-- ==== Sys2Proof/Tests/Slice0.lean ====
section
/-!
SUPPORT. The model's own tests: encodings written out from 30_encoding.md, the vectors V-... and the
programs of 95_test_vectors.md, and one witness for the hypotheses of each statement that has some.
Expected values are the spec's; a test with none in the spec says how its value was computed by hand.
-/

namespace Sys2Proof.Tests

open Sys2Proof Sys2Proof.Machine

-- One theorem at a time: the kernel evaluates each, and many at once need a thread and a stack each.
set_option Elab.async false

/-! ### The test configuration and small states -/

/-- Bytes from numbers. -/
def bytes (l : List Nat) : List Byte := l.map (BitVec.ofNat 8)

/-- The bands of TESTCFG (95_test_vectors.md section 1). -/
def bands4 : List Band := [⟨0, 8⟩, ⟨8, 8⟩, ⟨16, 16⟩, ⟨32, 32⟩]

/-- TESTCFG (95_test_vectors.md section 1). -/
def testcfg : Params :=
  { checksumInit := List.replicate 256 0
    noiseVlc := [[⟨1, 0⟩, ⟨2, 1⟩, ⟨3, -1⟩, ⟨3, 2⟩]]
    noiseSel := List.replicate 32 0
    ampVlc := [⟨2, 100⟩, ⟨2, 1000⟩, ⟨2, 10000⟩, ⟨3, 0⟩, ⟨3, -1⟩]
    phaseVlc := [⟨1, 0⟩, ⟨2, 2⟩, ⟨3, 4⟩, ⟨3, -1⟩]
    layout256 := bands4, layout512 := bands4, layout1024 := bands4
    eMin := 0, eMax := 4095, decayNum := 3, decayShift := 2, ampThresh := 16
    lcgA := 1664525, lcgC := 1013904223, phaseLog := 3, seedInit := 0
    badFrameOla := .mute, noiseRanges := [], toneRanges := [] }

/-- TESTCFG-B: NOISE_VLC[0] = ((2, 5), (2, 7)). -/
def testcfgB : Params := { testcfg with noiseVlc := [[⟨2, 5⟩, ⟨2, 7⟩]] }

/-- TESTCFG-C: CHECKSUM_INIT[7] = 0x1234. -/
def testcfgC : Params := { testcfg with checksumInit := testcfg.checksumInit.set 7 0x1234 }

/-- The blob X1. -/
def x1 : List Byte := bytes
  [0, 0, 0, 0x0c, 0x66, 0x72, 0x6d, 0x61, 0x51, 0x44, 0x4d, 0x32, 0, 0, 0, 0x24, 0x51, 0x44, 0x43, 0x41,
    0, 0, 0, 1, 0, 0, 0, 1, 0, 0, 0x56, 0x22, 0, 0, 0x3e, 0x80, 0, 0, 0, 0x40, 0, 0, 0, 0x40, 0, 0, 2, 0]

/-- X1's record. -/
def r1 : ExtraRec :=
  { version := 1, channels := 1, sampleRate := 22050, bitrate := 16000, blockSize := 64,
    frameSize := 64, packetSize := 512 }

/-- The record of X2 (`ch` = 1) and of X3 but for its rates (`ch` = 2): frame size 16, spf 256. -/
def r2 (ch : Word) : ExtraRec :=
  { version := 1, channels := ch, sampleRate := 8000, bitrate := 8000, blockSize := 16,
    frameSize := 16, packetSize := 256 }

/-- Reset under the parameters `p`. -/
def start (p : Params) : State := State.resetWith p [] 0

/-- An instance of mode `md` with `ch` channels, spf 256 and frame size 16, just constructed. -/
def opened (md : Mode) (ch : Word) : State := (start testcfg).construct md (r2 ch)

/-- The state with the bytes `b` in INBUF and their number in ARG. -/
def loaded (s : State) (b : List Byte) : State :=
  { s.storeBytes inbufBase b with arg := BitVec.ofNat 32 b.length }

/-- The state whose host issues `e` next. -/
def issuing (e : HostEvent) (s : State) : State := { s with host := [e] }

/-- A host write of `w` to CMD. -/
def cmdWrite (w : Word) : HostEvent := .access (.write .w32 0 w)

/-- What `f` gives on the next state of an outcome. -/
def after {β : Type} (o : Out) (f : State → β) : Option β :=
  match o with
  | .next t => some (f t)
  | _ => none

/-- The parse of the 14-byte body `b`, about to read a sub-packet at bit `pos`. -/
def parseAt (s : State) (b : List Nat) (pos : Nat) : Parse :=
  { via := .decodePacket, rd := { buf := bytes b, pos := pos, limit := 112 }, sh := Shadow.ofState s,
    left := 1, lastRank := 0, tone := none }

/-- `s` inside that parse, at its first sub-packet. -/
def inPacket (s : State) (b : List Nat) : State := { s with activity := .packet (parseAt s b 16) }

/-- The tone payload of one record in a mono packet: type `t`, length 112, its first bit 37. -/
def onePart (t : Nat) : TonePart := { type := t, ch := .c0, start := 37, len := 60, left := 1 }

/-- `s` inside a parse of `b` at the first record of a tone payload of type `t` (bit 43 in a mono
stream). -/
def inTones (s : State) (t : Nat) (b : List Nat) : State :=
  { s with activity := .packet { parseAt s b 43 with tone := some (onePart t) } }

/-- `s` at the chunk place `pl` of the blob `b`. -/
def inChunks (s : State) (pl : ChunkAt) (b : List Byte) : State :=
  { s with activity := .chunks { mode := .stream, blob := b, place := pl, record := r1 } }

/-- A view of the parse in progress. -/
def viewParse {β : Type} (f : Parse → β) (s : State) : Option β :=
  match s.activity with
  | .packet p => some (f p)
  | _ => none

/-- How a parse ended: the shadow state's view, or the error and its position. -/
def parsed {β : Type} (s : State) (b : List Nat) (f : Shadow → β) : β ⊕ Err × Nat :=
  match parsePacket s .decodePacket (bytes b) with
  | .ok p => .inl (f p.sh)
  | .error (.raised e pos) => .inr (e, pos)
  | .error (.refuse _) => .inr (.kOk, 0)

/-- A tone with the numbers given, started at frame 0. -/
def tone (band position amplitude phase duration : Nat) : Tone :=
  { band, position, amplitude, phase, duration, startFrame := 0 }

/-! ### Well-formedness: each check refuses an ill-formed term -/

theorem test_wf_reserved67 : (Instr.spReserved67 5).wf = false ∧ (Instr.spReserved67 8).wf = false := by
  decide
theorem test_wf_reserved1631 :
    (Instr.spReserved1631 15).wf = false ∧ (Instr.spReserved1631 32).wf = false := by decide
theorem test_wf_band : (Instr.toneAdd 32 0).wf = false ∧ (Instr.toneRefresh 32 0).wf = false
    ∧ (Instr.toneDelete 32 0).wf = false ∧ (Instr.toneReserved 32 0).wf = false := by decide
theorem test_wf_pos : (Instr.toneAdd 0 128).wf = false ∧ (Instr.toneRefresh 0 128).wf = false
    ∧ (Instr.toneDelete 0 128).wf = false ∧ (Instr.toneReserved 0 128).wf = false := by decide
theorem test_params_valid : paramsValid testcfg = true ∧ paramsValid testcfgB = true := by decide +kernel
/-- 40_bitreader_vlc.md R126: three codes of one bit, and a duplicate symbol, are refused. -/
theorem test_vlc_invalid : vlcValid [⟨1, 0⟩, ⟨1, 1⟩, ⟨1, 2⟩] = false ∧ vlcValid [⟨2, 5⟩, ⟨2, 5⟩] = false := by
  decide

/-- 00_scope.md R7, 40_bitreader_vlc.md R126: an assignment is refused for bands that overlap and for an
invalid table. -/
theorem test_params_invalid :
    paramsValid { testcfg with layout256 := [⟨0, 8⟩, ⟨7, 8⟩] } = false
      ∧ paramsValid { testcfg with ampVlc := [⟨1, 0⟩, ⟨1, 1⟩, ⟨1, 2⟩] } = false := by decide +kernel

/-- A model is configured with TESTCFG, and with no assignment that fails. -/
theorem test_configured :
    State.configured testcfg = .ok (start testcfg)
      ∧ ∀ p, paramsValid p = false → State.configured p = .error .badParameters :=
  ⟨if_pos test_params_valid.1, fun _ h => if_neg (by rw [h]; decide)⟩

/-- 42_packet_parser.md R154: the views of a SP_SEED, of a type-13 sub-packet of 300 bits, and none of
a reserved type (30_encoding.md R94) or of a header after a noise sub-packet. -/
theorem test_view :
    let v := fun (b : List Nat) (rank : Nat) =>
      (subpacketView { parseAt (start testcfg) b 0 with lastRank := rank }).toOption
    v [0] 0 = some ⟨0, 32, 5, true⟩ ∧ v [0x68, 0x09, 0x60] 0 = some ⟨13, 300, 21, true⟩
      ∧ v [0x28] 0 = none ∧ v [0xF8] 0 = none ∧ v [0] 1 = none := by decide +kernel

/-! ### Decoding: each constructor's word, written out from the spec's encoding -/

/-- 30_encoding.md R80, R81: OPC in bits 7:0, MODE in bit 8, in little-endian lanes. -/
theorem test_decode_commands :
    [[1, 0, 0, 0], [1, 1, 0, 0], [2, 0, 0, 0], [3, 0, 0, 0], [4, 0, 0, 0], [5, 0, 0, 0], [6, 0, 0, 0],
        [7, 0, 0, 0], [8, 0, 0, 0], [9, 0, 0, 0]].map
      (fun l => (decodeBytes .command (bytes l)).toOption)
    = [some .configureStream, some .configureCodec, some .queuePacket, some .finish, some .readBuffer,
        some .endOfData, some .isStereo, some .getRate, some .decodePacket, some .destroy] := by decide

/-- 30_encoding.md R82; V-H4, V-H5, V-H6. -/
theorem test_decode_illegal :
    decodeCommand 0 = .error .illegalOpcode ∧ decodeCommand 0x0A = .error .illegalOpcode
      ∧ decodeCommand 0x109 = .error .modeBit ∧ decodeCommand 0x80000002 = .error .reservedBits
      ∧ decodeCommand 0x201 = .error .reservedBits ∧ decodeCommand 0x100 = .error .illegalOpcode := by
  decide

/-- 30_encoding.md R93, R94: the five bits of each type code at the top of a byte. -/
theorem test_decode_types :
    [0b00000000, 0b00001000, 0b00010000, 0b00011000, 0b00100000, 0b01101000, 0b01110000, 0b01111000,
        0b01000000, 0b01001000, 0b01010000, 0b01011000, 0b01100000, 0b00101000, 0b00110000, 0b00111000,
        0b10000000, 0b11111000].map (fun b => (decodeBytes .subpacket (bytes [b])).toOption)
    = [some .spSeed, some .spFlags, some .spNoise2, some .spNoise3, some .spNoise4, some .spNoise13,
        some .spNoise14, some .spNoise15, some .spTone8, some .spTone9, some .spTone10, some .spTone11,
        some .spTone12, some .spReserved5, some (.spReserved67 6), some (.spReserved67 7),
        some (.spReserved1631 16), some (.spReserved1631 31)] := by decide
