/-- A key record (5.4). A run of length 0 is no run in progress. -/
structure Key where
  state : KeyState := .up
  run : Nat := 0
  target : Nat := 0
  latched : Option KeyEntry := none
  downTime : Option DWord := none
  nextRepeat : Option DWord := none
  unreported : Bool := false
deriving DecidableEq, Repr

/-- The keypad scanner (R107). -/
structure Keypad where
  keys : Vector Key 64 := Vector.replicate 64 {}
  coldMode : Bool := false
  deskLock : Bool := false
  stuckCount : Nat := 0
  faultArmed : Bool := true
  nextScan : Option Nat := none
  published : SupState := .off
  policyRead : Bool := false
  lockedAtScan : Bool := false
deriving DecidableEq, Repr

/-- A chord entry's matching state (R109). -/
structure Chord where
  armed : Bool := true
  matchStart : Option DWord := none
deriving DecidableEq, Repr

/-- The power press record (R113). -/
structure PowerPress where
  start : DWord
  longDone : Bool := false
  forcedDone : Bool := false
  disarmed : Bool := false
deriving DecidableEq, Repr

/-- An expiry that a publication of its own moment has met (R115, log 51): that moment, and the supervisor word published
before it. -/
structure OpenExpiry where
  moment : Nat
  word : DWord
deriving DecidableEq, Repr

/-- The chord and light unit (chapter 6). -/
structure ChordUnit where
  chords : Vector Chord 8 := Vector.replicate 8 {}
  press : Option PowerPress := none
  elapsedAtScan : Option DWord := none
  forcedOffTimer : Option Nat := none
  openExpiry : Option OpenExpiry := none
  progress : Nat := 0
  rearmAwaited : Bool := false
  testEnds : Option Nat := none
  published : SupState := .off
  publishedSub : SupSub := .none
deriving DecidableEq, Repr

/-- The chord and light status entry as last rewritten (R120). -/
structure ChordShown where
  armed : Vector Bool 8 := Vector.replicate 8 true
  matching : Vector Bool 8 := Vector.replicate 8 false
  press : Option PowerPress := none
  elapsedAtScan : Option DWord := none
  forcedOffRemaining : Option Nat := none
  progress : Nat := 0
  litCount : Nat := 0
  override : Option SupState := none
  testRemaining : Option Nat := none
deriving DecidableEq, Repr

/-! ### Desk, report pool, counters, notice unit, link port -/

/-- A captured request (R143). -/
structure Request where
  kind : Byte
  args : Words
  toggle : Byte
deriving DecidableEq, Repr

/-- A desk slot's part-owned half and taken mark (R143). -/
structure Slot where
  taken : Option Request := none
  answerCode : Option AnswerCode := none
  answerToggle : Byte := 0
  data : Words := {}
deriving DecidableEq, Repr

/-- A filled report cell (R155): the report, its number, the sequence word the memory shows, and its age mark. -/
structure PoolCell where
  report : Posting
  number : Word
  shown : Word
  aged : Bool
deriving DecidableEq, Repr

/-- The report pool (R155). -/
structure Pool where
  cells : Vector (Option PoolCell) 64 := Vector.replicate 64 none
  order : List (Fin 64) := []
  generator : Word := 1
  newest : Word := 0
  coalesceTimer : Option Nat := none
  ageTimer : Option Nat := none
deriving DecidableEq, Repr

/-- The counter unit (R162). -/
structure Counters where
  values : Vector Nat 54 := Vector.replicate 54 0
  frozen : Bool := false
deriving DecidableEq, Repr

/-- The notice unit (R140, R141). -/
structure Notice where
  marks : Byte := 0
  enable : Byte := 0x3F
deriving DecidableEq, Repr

----

__EXERCISE PROMPT__:
Please reproduce exactly the lines in the listing above from the one containing "decodeCommand 0 = .error" through the one containing "before it. -/", both included, and nothing more.

__TASK RESPONSE__:
    decodeCommand 0 = .error .illegalOpcode ∧ decodeCommand 0x0A = .error .illegalOpcode
      ∧ decodeCommand 0x109 = .error .modeBit ∧ decodeCommand 0x80000002 = .error .reservedBits
      ∧ decodeCommand 0x201 = .error .reservedBits ∧ decodeCommand 0x100 = .error .illegalOpcode := by
  decide

/-- 30_encoding.md R93, R94: the five bits of each type code at the top of a byte. -/
theorem test_decode_types :
    [0b00000000, 0b00001000, 0b00010000, 0b00011000, 0b00100000, 0b01101000, 0b01110000, 0b01111000,
        0b01000000, 0b01001000, 0b01010000, 0b01011000, 0b01100000, 0b00101000, 0b00110000, 0b00111000,
        0b10000000, 0b11111000].map (fun b => (decodeBytes .subpacket (bytes [b])).toOption)
    = [some .spSeed, some .spFlags, some .spNoise2, some .spNoise3, some .spNoise4, some .spNoise13,
        some .spNoise14, some .spNoise15, some .spTone8, some .spTone9, some .spTone10, some .spTone11,
        some .spTone12, some .spReserved5, some (.spReserved67 6), some (.spReserved67 7),
        some (.spReserved1631 16), some (.spReserved1631 31)] := by decide
/-- A key record (5.4). A run of length 0 is no run in progress. -/
structure Key where
  state : KeyState := .up
  run : Nat := 0
  target : Nat := 0
  latched : Option KeyEntry := none
  downTime : Option DWord := none
  nextRepeat : Option DWord := none
  unreported : Bool := false
deriving DecidableEq, Repr

/-- The keypad scanner (R107). -/
structure Keypad where
  keys : Vector Key 64 := Vector.replicate 64 {}
  coldMode : Bool := false
  deskLock : Bool := false
  stuckCount : Nat := 0
  faultArmed : Bool := true
  nextScan : Option Nat := none
  published : SupState := .off
  policyRead : Bool := false
  lockedAtScan : Bool := false
deriving DecidableEq, Repr

/-- A chord entry's matching state (R109). -/
structure Chord where
  armed : Bool := true
  matchStart : Option DWord := none
deriving DecidableEq, Repr

/-- The power press record (R113). -/
structure PowerPress where
  start : DWord
  longDone : Bool := false
  forcedDone : Bool := false
  disarmed : Bool := false
deriving DecidableEq, Repr

/-- An expiry that a publication of its own moment has met (R115, log 51): that moment, and the supervisor word published
before it. -/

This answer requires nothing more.